Please say how many lines in the records below contain the word "apertureAt". Give the number and nothing more.

▶ _Raw data_:
# # # # # # #
/-- A metadata entry as its slice holds it (R377). -/
def State.metaAt (s : State) (a : Aperture) (off : Nat) : List CWord :=
  match (KMap.getD s.metas (a.slice off) []).find? fun e => e.pos == a.entryAt off with
  | some e => e.words
  | none => s.mem.words (a.entryAt off) 8

/-- A word of a view's line as its L2 slice has it: the copy that L2 holds, or else gathered from the buffer in HBM4 (R323,
R373). -/
def State.viewWord (s : State) (p pa : Nat) (a : Aperture) (off : Nat) : CWord :=
  match s.views.get? (viewKey p pa) with
  | some v => v.words.getD (pa % 128 / 4) .zero
  | none => a.view s.hbmWord off

/-- The word at a word-aligned physical address, as its home gives it (R367, R451): a word whose residue does not match leaves
its slice, and HBM4, poisoned (R114, R370, R379). Words of a peer cross Tether as its port carries them (R432). -/
def State.physWord (s : State) (p : Nat) (priv : Bool) (pa : Nat) : CWord :=
  match s.target p priv pa with
  | .hbm => if s.lantern.dead.contains (pa / 65536) then .poison .zero else (s.mem.word pa).sound
  | .host => s.mem.word pa
  | .tether win _ => if s.tetherOk p win false then s.carried p win (s.mem.word pa) else .poison .zero
  | .aperture n off =>
    match s.apertureAt p n off with
    | some a =>
      if a.xf = 0 || a.xf = 4 then (s.viewWord p pa a off).sound
      else match a.line s.mem (s.metaAt a off) (off / 4096) (off % 4096 / 128) with
        | some ws => (ws.getD (off % 128 / 4) .zero).sound
        | none => .poison .zero
    | none => .poison .zero
  | .regs p off => .gen ((s.regValue p (off / 8 * 8)).extractLsb' (off % 8 * 8) 32)
  | .store _ | .reserved => .poison .zero

/-- An access cannot be performed at all: a reserved address, or a Tether access that is refused (R262, R367, R434). -/
def State.physRefused (s : State) (p : Nat) (priv : Bool) (pa : Nat) (write : Bool) : Option Nat :=
  match s.target p priv pa with
  | .reserved | .store _ => some 2
  | .aperture n off => if (s.apertureAt p n off).isNone then some 2 else none
  | .tether win _ => if s.tetherOk p win write then none else some 4
  | .hbm => if write && s.lantern.dead.contains (pa / 65536) then some 2 else none
  | _ => none

/-- Who an access is made for: the core, the context, the warp if one is named, privilege, and the virtual address. -/
structure Issuer where
  core : Nat
  ctx  : Nat
  wid  : Option Nat
  priv : Bool
  va   : BitVec 64
  deriving DecidableEq, Repr

/-- The pitch an access is stamped with (R440). -/
def State.pitchOf (s : State) (who : Issuer) : Nat := (s.ctx who.ctx).pitch

/-- The address an error reports: the virtual address, or the physical one where there is none (R328). -/
def Issuer.errAddr (who : Issuer) (pa : Nat) : BitVec 64 := if who.va = 0 then BitVec.ofNat 64 pa else who.va

/-- Words written into the buffer behind a view, under a tag: the buffer's lines become dirty in their home slices. -/
def State.bufferWords (s : State) (owner : Nat) (xs : List (Nat × CWord)) : State :=
  xs.foldl (fun s x => s.homeWord owner (x.1 / 4 * 4) x.2) s

/-- The words of a view's line that are newer than the buffer written to HBM4 (R373, R323); the copy stays. -/
def State.viewBack (s : State) (key : Nat) : State :=
  match s.views.get? key with
  | none => s
  | some v =>
    match v.dirty with
    | none => s
    | some tag =>
      let a := (s.pitch (key / 2 ^ 45)).apert.getD (key * 128 / 2 ^ 44 % 16) .off
      let base := key * 128 % 2 ^ 44
      let s1 := (List.range 32).foldl (fun s k =>
        if v.mask.getLsbD k then
          let xs := a.scatter s.hbmWord (base + 4 * k) (v.words.getD k .zero)
          (s.bufferWords tag xs).cleanL2 fun e => xs.any fun x => x.1 / 128 == e.line
        else s) s
      { s1 with views := s1.views.put key { v with mask := 0, dirty := none } }

/-- A view's line leaves L2, its newer words first written to HBM4. -/
def State.viewOut (s : State) (key : Nat) : State :=
  let s1 := s.viewBack key
  { s1 with views := s1.views.erase key }

/-- A view's line held in L2, gathered from the buffer if it was not there (R371, R373). -/
def State.viewLine (s : State) (p pa : Nat) (a : Aperture) (off : Nat) : View :=
  match s.views.get? (viewKey p pa) with
  | some v => v
  | none => ⟨(List.range 32).map fun k => a.view s.hbmWord (off / 128 * 128 + 4 * k), 0, none⟩

/-- Words written to a view that is not compressed: its line becomes dirty under the writer's tag; words dirty under another
tag are first written back (R369, R373). -/
def State.viewWords (s : State) (owner p : Nat) (a : Aperture) (xs : List (Nat × CWord)) : State :=
  match xs with
  | [] => s
  | (pa, _) :: _ =>
    let key := viewKey p pa
    let s1 := if ((s.views.get? key).bind (·.dirty)).any fun t => t != owner then s.viewBack key else s
    let v := s1.viewLine p pa a (pa % 2 ^ 44)
    let v1 : View := ⟨xs.foldl (fun ws x => ws.set (x.1 % 128 / 4) x.2) v.words,
      xs.foldl (fun m x => m ||| (1 <<< (x.1 % 128 / 4))) v.mask, some owner⟩
    { s1 with views := s1.views.put key v1 }

/-- A metadata entry written back to APMETA (R377). -/
def State.metaBack (s : State) (e : MetaEntry) : State :=
  match e.dirty with
  | some tag => s.homeWords tag e.pos e.words
  | none => s

/-- A metadata entry put into the cache of its slice as the most recently used of 512; a dirty one that has to go is written
back (R377). -/
def State.metaPut (s : State) (slice : Nat) (e : MetaEntry) : State :=
  let xs := e :: (KMap.getD s.metas slice []).filter fun x => x.pos != e.pos
  (xs.drop 512).foldl State.metaBack { s with metas := s.metas.put slice (xs.take 512) }

/-- The entries that a test names written back, and out of the caches (R377). -/
def State.metaOut (s : State) (p : MetaEntry → Bool) : State :=
  s.metas.foldl (fun s m => (m.2.filter p).foldl State.metaBack s)
    { s with metas := s.metas.mapv fun _ xs => xs.filter fun e => !p e }

/-- Words of one line of a compressed view written (R376, R377): the chunk is staged at its coordinating slice; its payload lines
and its entry become dirty under the writer's tag. The flag is false when the write was not performed and the chunk is marked
poisoned. -/
def State.chunkWords (s : State) (owner : Nat) (a : Aperture) (off : Nat) (xs : List (Nat × CWord)) : State × Bool :=
  let c := off / 4096
  let entry := s.metaAt a off
  match a.stage s.mem entry c (xs.map fun x => (x.1 % 4096 / 4, x.2)) with
  | some (e, payload) =>
    ((s.homeWords owner (a.buf + 4096 * c) payload).metaPut (a.slice off) ⟨a.entryAt off, e, some owner⟩, true)
  | none => (s.metaPut (a.slice off) ⟨a.entryAt off, markedEntry entry, some owner⟩, false)

/-- Words of one line written at their home under a tag, for a pitch, where they can be (R367, R373, R376); the flag is false for
a staged write that was not performed. -/
def State.placeWords (s : State) (owner p : Nat) (priv : Bool) (xs : List (Nat × CWord)) : State × Bool :=
  match xs with
  | [] => (s, true)
  | (pa, _) :: _ =>
    match s.target p priv pa with
    | .aperture n off =>
      match s.apertureAt p n off with
      | none => (s, true)
      | some a => if a.xf = 0 || a.xf = 4 then (s.viewWords owner p a xs, true) else s.chunkWords owner a off xs
    | .tether win _ => (xs.foldl (fun s x => s.homeWord owner x.1 (s.carried p win x.2)) s, true)
    | .host => (xs.foldl (fun s x =>
        if x.2.wellFormed then s.homeWord owner x.1 (.gen x.2.data)
        else (s.homeWord owner x.1 (.poison x.2)).report (.poisonedWrite p x.1)) s, true)
    | _ => (xs.foldl (fun s x => s.homeWord owner x.1 x.2) s, true)

/-- Four bytes of a register as the write that they are: bytes `k` on of the 8 at an offset (R9). -/
def State.regBytes (s : State) (p off : Nat) (n : Nat) (w : Word) : State :=
  { s with agenda := s.agenda ++ [.regBytes p (off / 8 * 8) (w.zeroExtend 64 <<< (8 * (off % 8)))
      (BitVec.ofNat 8 ((2 ^ n - 1) * 2 ^ (off % 8)))] }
# # # # # # #
▶ _Exercise result_: 3